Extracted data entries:
»»
-- ==== Sys2Proof/Machine/Atomic.lean ====
section
/-!
DEFINITION. Class 0x9: bank atomics (R183 to R185).
-/

namespace Sys2Proof.Machine

/-- An atomic's request: C, and for a compare-and-swap the new value in the next register (R183). -/
def State.atmReq (s : State) (op : AtmOp) (x : OpAtm) : MemReq :=
  { spaces := [0, 1, 2, 3], base := s.me.rs x.base, disp := dispBytes x.ty x.disp
    kind := .atomic op x.ty x.rnd (codeS s.me x.ty x.c) (if op == .cas then codeS s.me x.ty (x.c + 1) else 0)
    size := x.ty.size, align := x.ty.size, data := 0, scope := x.sc, acq := x.sc.isSome, rel := x.sc.isSome
    reg := some (.s x.a.toNat), ty := x.ty }

/-- The location takes old + C, wrapped; the register takes the old value (R183, R184). -/
def execAtmAdd (h : Hdr) (x : OpAtm) (s : State) : Out := issue h plain (fun s => s.memOp (s.atmReq .add x)) s

/-- The location takes old and C; the register takes the old value (R183, R184). -/
def execAtmAnd (h : Hdr) (x : OpAtm) (s : State) : Out := issue h plain (fun s => s.memOp (s.atmReq .and x)) s

/-- The location takes old or C; the register takes the old value (R183, R184). -/
def execAtmOr (h : Hdr) (x : OpAtm) (s : State) : Out := issue h plain (fun s => s.memOp (s.atmReq .or x)) s

/-- The location takes old exclusive-or C; the register takes the old value (R183, R184). -/
def execAtmXor (h : Hdr) (x : OpAtm) (s : State) : Out := issue h plain (fun s => s.memOp (s.atmReq .xor x)) s

/-- The location takes the smaller of old and C; the register takes the old value (R183, R184). -/
def execAtmMin (h : Hdr) (x : OpAtm) (s : State) : Out := issue h plain (fun s => s.memOp (s.atmReq .min x)) s

/-- The location takes the larger of old and C; the register takes the old value (R183, R184). -/
def execAtmMax (h : Hdr) (x : OpAtm) (s : State) : Out := issue h plain (fun s => s.memOp (s.atmReq .max x)) s

/-- The location takes old + C rounded; the register takes the old value (R183, R184). -/
def execAtmFadd (h : Hdr) (x : OpAtm) (s : State) : Out := issue h plain (fun s => s.memOp (s.atmReq .fadd x)) s

/-- The location takes C; the register takes the old value (R183, R184). -/
def execAtmSwap (h : Hdr) (x : OpAtm) (s : State) : Out := issue h plain (fun s => s.memOp (s.atmReq .swap x)) s

/-- The location takes the next register where old equals C; the register takes the old value (R183, R184). -/
def execAtmCas (h : Hdr) (x : OpAtm) (s : State) : Out := issue h plain (fun s => s.memOp (s.atmReq .cas x)) s

/-- The location takes old + 1 where old is below C; the register takes the old value (R183, R184). -/
def execAtmIncb (h : Hdr) (x : OpAtm) (s : State) : Out := issue h plain (fun s => s.memOp (s.atmReq .incb x)) s

end Sys2Proof.Machine
end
««
=== Task ===
Before answering, count every line of the data that holds the word "next"; the reply is that number only.

=== Answer to this task ===
2